図4|主回路を構成する各装置の外観電力変換装置(左),ディーゼルエンジン発電機(中央),主回路蓄電池(右)の外観をそれぞれ示す。
4. Tri-bridシステムの概要
4.1 各動作モードでのエネルギーフロー
Tri-bridシステムにおける各動作モードでのエネルギーフローを図5に示す。また,各図の動作状態はそれぞれ以下のとおりである。
- EMUモード
DC3,000 V架線が動力源として接続されており,架線からの給電で走行する。架線からの給電もしくはブレーキ時の回生電力で主回路蓄電池が充電される。 - DEMUモード
ディーゼルエンジン発電機が動力源として接続されており,発電機で発電された電力で走行する。
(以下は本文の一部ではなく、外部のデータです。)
/-- R350 to R354: what a recompute does: the requests of every controller are folded into its latch, and the line is the OR
of the enabled controllers' predicates, each variant's requests and enables written out; nothing else changes. That the
end-of-process bit counts in the Commodore predicate is the spec's own inference (90_conflicts.md C4, decision D28). -/
def Obligations.LineIsTheOrOfThePredicates : Prop :=
  ∀ s : State,
    let folded (c : Controller) : Controller := { c with
      istr := if (c.cfg.variant = .cbmDmac ∨ c.cfg.variant = .cbmSdmac) ∧ (c.auxInt = true ∨ c.xtIrq = true)
        then c.istr ||| 0x40 else c.istr
      gcntr := if c.cfg.variant = .gvpS2 ∧ c.auxInt = true then c.gcntr ||| 0x0002 else c.gcntr }
    s.recompute = { s with
      ctl := folded s.ctl
      others := s.others.map folded
      irqLine := s.controllers.any fun c => c.enabled &&
        match c.cfg.variant with
        | .cbmDmac | .cbmSdmac =>
          c.cntr.getLsbD 4 && (c.auxInt || c.xtIrq || c.istr.getLsbD 6 || c.istr.getLsbD 5)
        | .gvpS1 => decide (c.dmaActive ≠ .stopped) && c.auxInt
        | .gvpS2 => (c.auxInt || c.gcntr.getLsbD 1) && c.gcntr.getLsbD 3
        | .none => false }

/-! ### Reset and lifecycle (70_reset_and_hazards.md, 45_dispatch.md) -/

/-- R320, R55, R381: a controller as constructed. `enabled` and `configured` are the autoconfiguration's (log 21). -/
def Obligations.ConstructionClearsEverything : Prop :=
  ∀ (slot : Nat) (cfg : Params) (ids : List (Fin 8)),
    let c := Controller.construct slot cfg (attach ids)
    (∀ i : Fin 32, c.regs[i.val] = 0) ∧ c.sasr = 0 ∧ c.selected = false ∧ c.busy = false ∧ c.dataAvail = .closed ∧
    c.auxInt = false ∧ c.curTarget = none ∧ c.queue.length = cfg.qcap ∧ (∀ x ∈ c.queue, x.count = 0 ∧ x.status = 0) ∧
    c.qIndex = 0 ∧ c.scratchOff = 0 ∧ c.istr = 0 ∧ c.cntr = 0 ∧ c.wtc = 0 ∧ c.acr = 0 ∧ c.dawr = 0 ∧ c.gcntr = 0 ∧
    c.gaddr = 0 ∧ c.gbank = 0 ∧ c.sramOff = 0 ∧ c.dmaActive = .stopped ∧ c.xtIrq = false ∧ c.cmdq = [] ∧ c.workerAlive = true ∧
    c.pred = false ∧ ∀ i : Fin 8, (c.targets[i.val]).isSome = decide (i ∈ ids)

/-- R321, R190: board reset. The command queue and the worker stand, as R321 says; R55's table has the worker alive in that
column, and the model follows R321 (log 25). Then the step that takes an event's turn: a board reset, a change of `xtIrq` or
`dmaActive` by the XT block (R44, R45, R355), of the flags of R49 (log 21), or an answer of the target layer (log 8) happens at
the controller named, nothing where there is none (log 24) or it has been torn down (R322); construction (R320) adds a controller with
a number not in use and legal parameters (log 34), however many boards there are (the model's choice, log 40); a write of host memory by another master writes where something decodes
the address (R80; plain memory behind the decode map: log 12). -/
def Obligations.BoardResetAndTheOtherEvents : Prop :=
  (∀ s : State, s.boardReset = State.recompute { s with ctl := { s.ctl with
    regs := Vector.ofFn fun i : Fin 32 => if (1 ≤ i.val ∧ i.val ≤ 0x15) ∨ i.val = 0x18 then 0 else s.ctl.regs[i.val]
    sasr := 0, selected := false, busy := false, curTarget := none, auxInt := false, dataAvail := .closed
    queue := s.ctl.queue.map fun x => { x with count := 0 }
    qIndex := 0, scratchOff := 0, istr := 0, cntr := 0, wtc := 0, acr := 0, dawr := 0, gcntr := 0, gaddr := 0
    gbank := 0, sramOff := 0, dmaActive := .stopped } }) ∧
  ∀ (s : State) (e : External) (ts : List Turn), s.turns = .external e :: ts →
    let rest : State := { s with turns := ts }
    let happens (slot : Nat) (f : State → State) : Prop :=
      (rest.focus slot = none → step s = .next rest) ∧ ∀ s', rest.focus slot = some s' →
        (s'.ctl.down = true → step s = .next rest) ∧ (s'.ctl.down = false → step s = .next (f s'))
    (∀ slot, e = .boardReset slot → happens slot State.boardReset) ∧
    (∀ slot level, e = .xtRequest slot level →
      happens slot fun s' => State.recompute { s' with ctl := { s'.ctl with xtIrq := level } }) ∧
    (∀ slot v, e = .xtDma slot v →
      happens slot fun s' => State.recompute { s' with ctl := { s'.ctl with dmaActive := v } }) ∧
    (∀ slot en conf, e = .autoconfig slot en conf →
      happens slot fun s' => State.recompute { s' with ctl := { s'.ctl with enabled := en, configured := conf } }) ∧
    (∀ slot cfg ids, e = .construct slot cfg ids →
      ((∀ c ∈ s.controllers, c.slot ≠ slot) → paramsLegal cfg = true →
        step s = .next { rest with others := s.others ++ [Controller.construct slot cfg (attach ids)] }) ∧
      ((∃ c ∈ s.controllers, c.slot = slot) ∨ paramsLegal cfg = false → step s = .next rest)) ∧
    (∀ a v, e = .memoryWrite a v →
      step s = .next { rest with mem := if s.decodes a then Memory.put s.mem a.toNat v else s.mem }) ∧
    (∀ slot (id : Fin 8) r, e = .targetReply slot id r →
      happens slot fun s' => { s' with ctl := { s'.ctl with targets := match s'.ctl.targets[id.val] with
        | none => s'.ctl.targets
        | some t => s'.ctl.targets.set id.val (some (match r with
          | .analyze x => { t with analyzeReplies := t.analyzeReplies ++ [x] }
          | .execute x => { t with executeReplies := t.executeReplies ++ [x] }
          | .message b => { t with messageReplies := t.messageReplies ++ [b] })) } })

/-! ### Whole-machine rules -/

/-- R5, R373: an instruction leaves the parameters of its board alone, and of every other controller changes nothing but
the folded interrupt bits; it does not touch the schedule, the pending host accesses or a hold. R6, R373: a turn for controller `slot`
acts on that controller (`focus`; numbers and places are the model's own, log 31): there is none exactly where no controller
has the number; else the one with the number comes to act, the controllers stay the same ones, and the rest of the machine
stands. -/
def Obligations.InstructionsKeepToTheirController : Prop :=
  (∀ (i : Instr) (s t : State), exec i s = .next t →
    t.ctl.cfg = s.ctl.cfg ∧ t.ctl.slot = s.ctl.slot ∧
    (t.others = s.others ∨ t.others = s.others.map Controller.foldLatch) ∧
    t.memMap = s.memMap ∧ t.turns = s.turns ∧ t.hostOps = s.hostOps ∧ t.hostHeld = s.hostHeld ∧ t.hostData = s.hostData) ∧
  ∀ (s : State) (slot : Nat),
    (s.focus slot = none ↔ ∀ c ∈ s.controllers, c.slot ≠ slot) ∧
    ∀ s', s.focus slot = some s' → s'.ctl.slot = slot ∧ s'.controllers.Perm s.controllers ∧
      s' = { s with ctl := s'.ctl, others := s'.others } ∧ (s.ctl.slot = slot → s' = s)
発電機からの電力もしくはブレーキ時の回生電力で主回路蓄電池が充電される。 - HMUモード
ディーゼルエンジン発電機と主回路蓄電池の両者が動力源として接続されており,それらの電力で走行する。発電機からの電力もしくはブレーキ時の回生電力で主回路蓄電池が充電される。 - BEMUモード
主回路蓄電池が動力源として接続されており,主回路蓄電池からの電力で走行する。ブレーキ時の回生電力で主回路蓄電池が充電される。
図5|各動作モードでのエネルギーフロー注:略語説明 BEMU(Battery Electric Multiple Unit)Masaccioの各動作モードにおけるエネルギーの流れ方を示す。
4.2 動力源の切り替え
車両が電化区間から非電化区間へ,または非電化区間から電化区間へ進入する場合や,車両が駅に近づいた場合に,架線,ディーゼルエンジン発電機,主回路蓄電池の間で動力源の切り替えが実施される。各動力源の供給ラインにある機器を適切に動作させることで,機器の安全性を確保しつつ,運行に大きな影響を与えることなく,速やかな動力源の切り替えを実現している。また本切り替え動作は,車両が停止している場合に限らず,車両が走行している場合でも可能である。
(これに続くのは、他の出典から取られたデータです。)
-- ==== Sys2Proof/Laws/Memory.lean ====
section
/-! SUPPORT. A byte of memory after a write, and the canonical form, which every memory operation keeps. -/

namespace Sys2Proof.Machine

namespace Memory

theorem find_put (m : Memory) (a b : Nat) (v : Byte) :
    find (put m a v) b = if a = b then some v else find m b := by
  induction m with
  | nil => simp [put, find, eq_comm]
  | cons e m ih =>
    obtain ⟨k, w⟩ := e
    unfold put
    split
    · simp [find, eq_comm]
    · split
      · subst_vars; simp only [find]; split <;> simp_all [eq_comm]
      · simp only [find, ih]; split <;> split <;> simp_all

theorem find_put_same (m : Memory) (a : Nat) (v : Byte) : find (put m a v) a = some v := by simp [find_put]

theorem find_put_ne (m : Memory) {a b : Nat} (h : a ≠ b) (v : Byte) : find (put m a v) b = find m b := by
  simp [find_put, h]

theorem mem_put {m : Memory} {a : Nat} {v : Byte} {e : Host.Cell} (h : e ∈ put m a v) : e = (a, v) ∨ e ∈ m := by
  induction m with
  | nil => simpa [put] using h
  | cons e' m ih =>
    obtain ⟨k, w⟩ := e'
    unfold put at h
    split at h
    · simpa using h
    · split at h
      · simp only [List.mem_cons] at h ⊢; tauto
      · simp only [List.mem_cons] at h ⊢
        rcases h with h | h
        · tauto
        · rcases ih h with h | h <;> tauto

theorem put_wf {m : Memory} (h : m.wf) (a : Nat) (v : Byte) : (put m a v).wf := by
  induction m with
  | nil => simp [put, wf]
  | cons e m ih =>
    obtain ⟨k, w⟩ := e
    have ⟨hk, hm⟩ := List.pairwise_cons.mp h
    unfold put
    split
    · refine List.pairwise_cons.mpr ⟨fun x hx => ?_, h⟩
      rcases List.mem_cons.mp hx with rfl | hx
      · assumption
      · exact lt_trans ‹a < k› (hk x hx)
    · split
      · subst_vars; exact List.pairwise_cons.mpr ⟨hk, hm⟩
      · refine List.pairwise_cons.mpr ⟨fun x hx => ?_, ih hm⟩
        rcases mem_put hx with rfl | hx
        · show k < a; omega
        · exact hk x hx

theorem putAll_wf (vs : List Byte) {m : Memory} (h : m.wf) (a : Nat) : (putAll m a vs).wf := by
  induction vs generalizing m a with
  | nil => exact h
  | cons v vs ih => exact ih (put_wf h a v) (a + 1)

/-- The bytes of a block written at `a`. -/
theorem find_putAll (vs : List Byte) (m : Memory) (a b : Nat) :
    find (putAll m a vs) b = if a ≤ b ∧ b < a + vs.length then vs[b - a]? else find m b := by
  induction vs generalizing m a with
  | nil => simp [putAll]
  | cons v vs ih =>
    rw [putAll, ih, find_put]
    by_cases h : a = b
    · subst h; simp
    · by_cases h1 : a + 1 ≤ b ∧ b < a + 1 + vs.length
      · rw [if_pos h1, if_pos (by simp; omega), show b - a = (b - (a + 1)) + 1 by omega]; simp
      · rw [if_neg h1, if_neg h, if_neg (by simp; omega)]

end Memory

/-- `MemWrite` keeps the canonical form. -/
theorem State.memWrite_wf {s : State} (h : s.mem.wf) (a : Word) (v : Byte) : (s.memWrite a v).mem.wf := by
  unfold State.memWrite; split
  · exact Memory.put_wf h _ _
  · exact h

/-- `MemWrite` to another address leaves a byte alone. -/
theorem State.memByte_memWrite_ne (s : State) {a b : Word} (h : a ≠ b) (v : Byte) :
    (s.memWrite a v).memByte b = s.memByte b := by
  have hn : a.toNat ≠ b.toNat := fun e => h (BitVec.eq_of_toNat_eq e)
  unfold State.memWrite; split
  · simp [State.memByte, State.decodes, Memory.find_put_ne _ hn]
  · rfl

/-- A byte written where something decodes is read back. -/
theorem State.memByte_memWrite_same (s : State) {a : Word} (h : s.decodes a) (v : Byte) :
    (s.memWrite a v).memByte a = some v := by
  have h' : State.decodes { s with mem := Memory.put s.mem a.toNat v } a = true := h
  simp [State.memWrite, h, State.memByte, h', Memory.find_put_same]

end Sys2Proof.Machine
end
架線がない非電化区間ではディーゼルエンジン発電機と主回路蓄電池を動力源として使用するが,2章で述べたとおり両者は電力変換装置内の共通のDCステージに接続されている。両者にそれぞれ搭載された制御装置は,DCステージの電圧を一定に保つため,電源から供給される電圧が変動しても特定の目標電圧を維持することを目的としたAVR(Automatic Voltage Regulator:定電圧制御)を有している。本システムは,DCステージという一つの制御対象に二つの制御装置が干渉し合わないよう,動力源に応じてAVR制御を担当する制御装置を切り替える機能を備えており,車両全体を監視する車両情報制御装置からの指令によって切り替えを実行する。
4.3 ディーゼルエンジンの停止・始動機能
本システムには,主回路蓄電池を動力源とする時間をできるだけ長くすることを目的として,車両状態もしくは走行状況に応じてディーゼルエンジンを停止または始動する機能が実装されている。具体的には,以下のような状況で本機能が作動する。
- 駅の周辺
- 終着駅もしくは車両基地に停車しているとき
- 車両基地と走行路線の間を移動するとき
- 主回路蓄電池だけで走行するとき
駅周辺での本機能の動作の例を図6に示す。駅周辺や街中でディーゼルエンジンを停止させ主回路蓄電池のみで走行することで,騒音,燃料消費量およびCO2排出量の低減を実現している。
図6|駅周辺でのエンジン停止・始動車両が駅周辺を走行するときに働くディーゼルエンジンの停止・始動機能のタイミングを示す。
5. おわりに
本稿では,Masaccioの車両特徴と,車両に搭載されている駆動電気品,Tri-bridシステムの概要について述べた。
今後は車両に搭載するディーゼルエンジン発電機を主回路蓄電池に置き替えていくことにより,車両から排出されるCO2と車両で消費する燃料の低減を図り,カーボンニュートラルに貢献していく。